Nornah Awoh, the Chief Equity Analyst/CEO of Palesa Capital Markets Associates, who spoke on the impact of the fines at the last Annual General Meeting of Access Holdings Plc, lamented that the fines and charges paid to the National Deposit Insurance Corporation and AMCON were too much.

“Contravention for some of us is an indication that there is a need for more work.

“If you look at what the NDIC and the CBN are taking from us; both organisations collected from Access Holdings alone, N75 billion.”

According to its 2022 annual reports, Access Holdings paid N52.734 billion as an AMCON surcharge and a deposit insurance premium of N22.53 billion, totalling N75.264 billion.

"We must again join other banks in making sure that this attitude will not continue. Fortunately, there is going to be a new National Assembly.

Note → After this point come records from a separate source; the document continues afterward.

@[simp] theorem State.beginOp_params (s : State) (i : Instr) : (s.beginOp i).params = s.params := rfl
@[simp] theorem State.beginOp_life (s : State) (i : Instr) : (s.beginOp i).life = s.life := rfl
@[simp] theorem State.beginOp_pinId (s : State) (i : Instr) : (s.beginOp i).pinId = s.pinId := rfl
@[simp] theorem State.beginOp_pinOpen (s : State) (i : Instr) : (s.beginOp i).pinOpen = s.pinOpen := rfl
@[simp] theorem State.beginOp_pinLevel (s : State) (i : Instr) : (s.beginOp i).pinLevel = s.pinLevel := rfl
@[simp] theorem State.beginOp_sr (s : State) (i : Instr) : (s.beginOp i).sr = s.sr := rfl
@[simp] theorem State.beginOp_q (s : State) (i : Instr) : (s.beginOp i).q = s.q := rfl
@[simp] theorem State.beginOp_active (s : State) (i : Instr) : (s.beginOp i).active = some ⟨i, 0⟩ := rfl
@[simp] theorem State.beginOp_commands (s : State) (i : Instr) : (s.beginOp i).commands = s.commands := rfl
@[simp] theorem State.beginOp_results (s : State) (i : Instr) : (s.beginOp i).results = s.results := rfl
@[simp] theorem State.beginOp_trace (s : State) (i : Instr) : (s.beginOp i).trace = s.trace := rfl
@[simp] theorem State.beginOp_calls (s : State) (i : Instr) : (s.beginOp i).calls = s.calls := rfl
@[simp] theorem State.beginOp_answers (s : State) (i : Instr) : (s.beginOp i).answers = s.answers := rfl
@[simp] theorem State.beginOp_levels (s : State) (i : Instr) : (s.beginOp i).levels = s.levels := rfl
@[simp] theorem State.beginOp_chains (s : State) (i : Instr) : (s.beginOp i).chains = s.chains := rfl

@[simp] theorem State.endOp_params (s : State) : (s.endOp).params = s.params := rfl
@[simp] theorem State.endOp_life (s : State) : (s.endOp).life = s.life := rfl
@[simp] theorem State.endOp_pinId (s : State) : (s.endOp).pinId = s.pinId := rfl
@[simp] theorem State.endOp_pinOpen (s : State) : (s.endOp).pinOpen = s.pinOpen := rfl
@[simp] theorem State.endOp_pinLevel (s : State) : (s.endOp).pinLevel = s.pinLevel := rfl
@[simp] theorem State.endOp_sr (s : State) : (s.endOp).sr = s.sr := rfl
@[simp] theorem State.endOp_q (s : State) : (s.endOp).q = s.q := rfl
@[simp] theorem State.endOp_active (s : State) : (s.endOp).active = none := rfl
@[simp] theorem State.endOp_commands (s : State) : (s.endOp).commands = s.commands := rfl
@[simp] theorem State.endOp_results (s : State) : (s.endOp).results = s.results := rfl
@[simp] theorem State.endOp_trace (s : State) : (s.endOp).trace = s.trace := rfl
@[simp] theorem State.endOp_calls (s : State) : (s.endOp).calls = s.calls := rfl
@[simp] theorem State.endOp_answers (s : State) : (s.endOp).answers = s.answers := rfl
@[simp] theorem State.endOp_levels (s : State) : (s.endOp).levels = s.levels := rfl
@[simp] theorem State.endOp_chains (s : State) : (s.endOp).chains = s.chains := rfl

@[simp] theorem State.setPins_params (s : State) (pins : PinIds) : (s.setPins pins).params = s.params := rfl
@[simp] theorem State.setPins_life (s : State) (pins : PinIds) : (s.setPins pins).life = s.life := rfl
@[simp] theorem State.setPins_pinId (s : State) (pins : PinIds) : (s.setPins pins).pinId = some pins := rfl
@[simp] theorem State.setPins_pinOpen (s : State) (pins : PinIds) : (s.setPins pins).pinOpen = s.pinOpen := rfl
@[simp] theorem State.setPins_pinLevel (s : State) (pins : PinIds) : (s.setPins pins).pinLevel = s.pinLevel := rfl
@[simp] theorem State.setPins_sr (s : State) (pins : PinIds) : (s.setPins pins).sr = s.sr := rfl
@[simp] theorem State.setPins_q (s : State) (pins : PinIds) : (s.setPins pins).q = s.q := rfl
@[simp] theorem State.setPins_active (s : State) (pins : PinIds) : (s.setPins pins).active = s.active := rfl
@[simp] theorem State.setPins_commands (s : State) (pins : PinIds) : (s.setPins pins).commands = s.commands := rfl
@[simp] theorem State.setPins_results (s : State) (pins : PinIds) : (s.setPins pins).results = s.results := rfl
@[simp] theorem State.setPins_trace (s : State) (pins : PinIds) : (s.setPins pins).trace = s.trace := rfl
@[simp] theorem State.setPins_calls (s : State) (pins : PinIds) : (s.setPins pins).calls = s.calls := rfl
@[simp] theorem State.setPins_answers (s : State) (pins : PinIds) : (s.setPins pins).answers = s.answers := rfl
@[simp] theorem State.setPins_levels (s : State) (pins : PinIds) : (s.setPins pins).levels = s.levels := rfl
@[simp] theorem State.setPins_chains (s : State) (pins : PinIds) : (s.setPins pins).chains = s.chains := rfl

"We need to do everything humanly possible to make sure that even if AMCON must continue to stay, the ratio that we pay to AMCON must also come down, otherwise, we might as well close all the branches and hand over the bank to AMCON,” he said.

Also speaking, Sunny Nwosu, the Chairman Emeritus of the Independent Shareholders Association of Nigeria, said the Bankers’ Committee and the Association of Bank Directors could spearhead the move to bring down the costs, and in the process, boost returns to shareholders.

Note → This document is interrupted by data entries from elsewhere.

/-- A pin no event is about keeps its level. -/
theorem levelsAfter_get_of_role {p : PinRole} {plan : List PinEvent} (h : ∀ e ∈ plan, e.role ≠ some p)
    (x : PerPin Level) : (levelsAfter x plan).get p = x.get p := by
  induction plan generalizing x with
  | nil => rfl
  | cons e plan ih =>
    obtain ⟨he, hplan⟩ := List.forall_mem_cons.1 h
    cases e with
    | writeReq r l =>
      have hne : p ≠ r := fun hpr => he (congrArg some hpr.symm)
      rw [levelsAfter, ih hplan, PerPin.get_set_ne _ _ hne]
    | openReq r => exact ih hplan x
    | closeReq r => exact ih hplan x
    | wait => exact ih hplan x

/-- What a completed write leaves of the pins. -/
theorem State.completed_of_write {i : Instr} (hi : isWriteOp i = true) (s : State) :
    (s.completed i).life = s.life ∧ (s.completed i).pinId = s.pinId ∧ (s.completed i).pinOpen = s.pinOpen ∧
      (s.completed i).pinLevel = levelsAfter s.pinLevel (tracePlan s.params.indOrder i) := by
  obtain ⟨hopen, -, hlevel⟩ := State.okRun_of_writes (s := s.beginOp i) (writesOnly_tracePlan hi s.params.indOrder)
  rw [State.completed, State.prepare_of_write hi, State.finishPlan_of_write hi]
  exact ⟨by simp, by simp, hopen, hlevel⟩

/-- What a failed write leaves of the pins: only the failing pin has another level than it was last given (R136). -/
theorem State.stopped_of_write {i : Instr} (hi : isWriteOp i = true) (s : State) {before after : List PinEvent}
    {e : PinEvent} (hp : tracePlan s.params.indOrder i = before ++ e :: after) :
    (s.stopped i before e).life = s.life ∧ (s.stopped i before e).pinId = s.pinId ∧
      (s.stopped i before e).pinOpen = s.pinOpen ∧
      ∀ p, e.role ≠ some p → (s.stopped i before e).pinLevel.get p = (levelsAfter s.pinLevel before).get p := by
  have hwrites := writesOnly_tracePlan hi s.params.indOrder
  obtain ⟨hopen, -, hlevel⟩ := State.okRun_of_writes (s := s.beginOp i) (writesOnly_of_eq_append hwrites hp)
  rw [State.stopped, State.prepare_of_write hi, State.abandonPlan_of_write hi]
  refine ⟨by simp, by simp, ?_, fun p hep => ?_⟩
  · show (((s.beginOp i).okRun before).badStep e).pinOpen = s.pinOpen
    rw [State.badStep_pinOpen, hopen]
    rcases hwrites e (by simp [hp]) with rfl | ⟨p, l, rfl⟩ <;> rfl
  · show (((s.beginOp i).okRun before).badStep e).pinLevel.get p = _
    rw [State.badStep_level _ _ hep, hlevel]
    rfl

@[simp] theorem State.completed_open_life (s : State) (pins : PinIds) : (s.completed (.openPins pins)).life = .opened := by
  simp [State.completed, State.finishPlan]

@[simp] theorem State.completed_close_life (s : State) : (s.completed .closePins).life = .closed := by
  simp [State.completed, State.finishPlan]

“I want the Bankers Committee or the Association of Bank Directors to look into this. Because if you want to do it alone, it may be very punitive.

“You know like the central bank system, when you complain, they increase your penalty but when you go through the Association of Bank Directors, they will know that it is not a single bank that is actually talking about this.

“We are worried. The money is getting too much that is going to the NDIC. AMCON has outlived its usefulness.

“The bankers should work on that and save us from this. So when we ask you for two naira dividends, you will be able to give us. It is very important.”

Meanwhile, the Chairman of the Bank Directors Association of Nigeria, Mustafa Chike-Obi, has said that the charges paid to the NDIC and AMCON need to be reviewed to reduce the operational costs of banks in Nigeria.

"There must be a discussion on the AMCON and the NDIC charges with a pathway to resolving the lingering issues around it.

“The most important issue is a plan that agrees on a cap on the amount chargeable to banks", Chike-Obi said.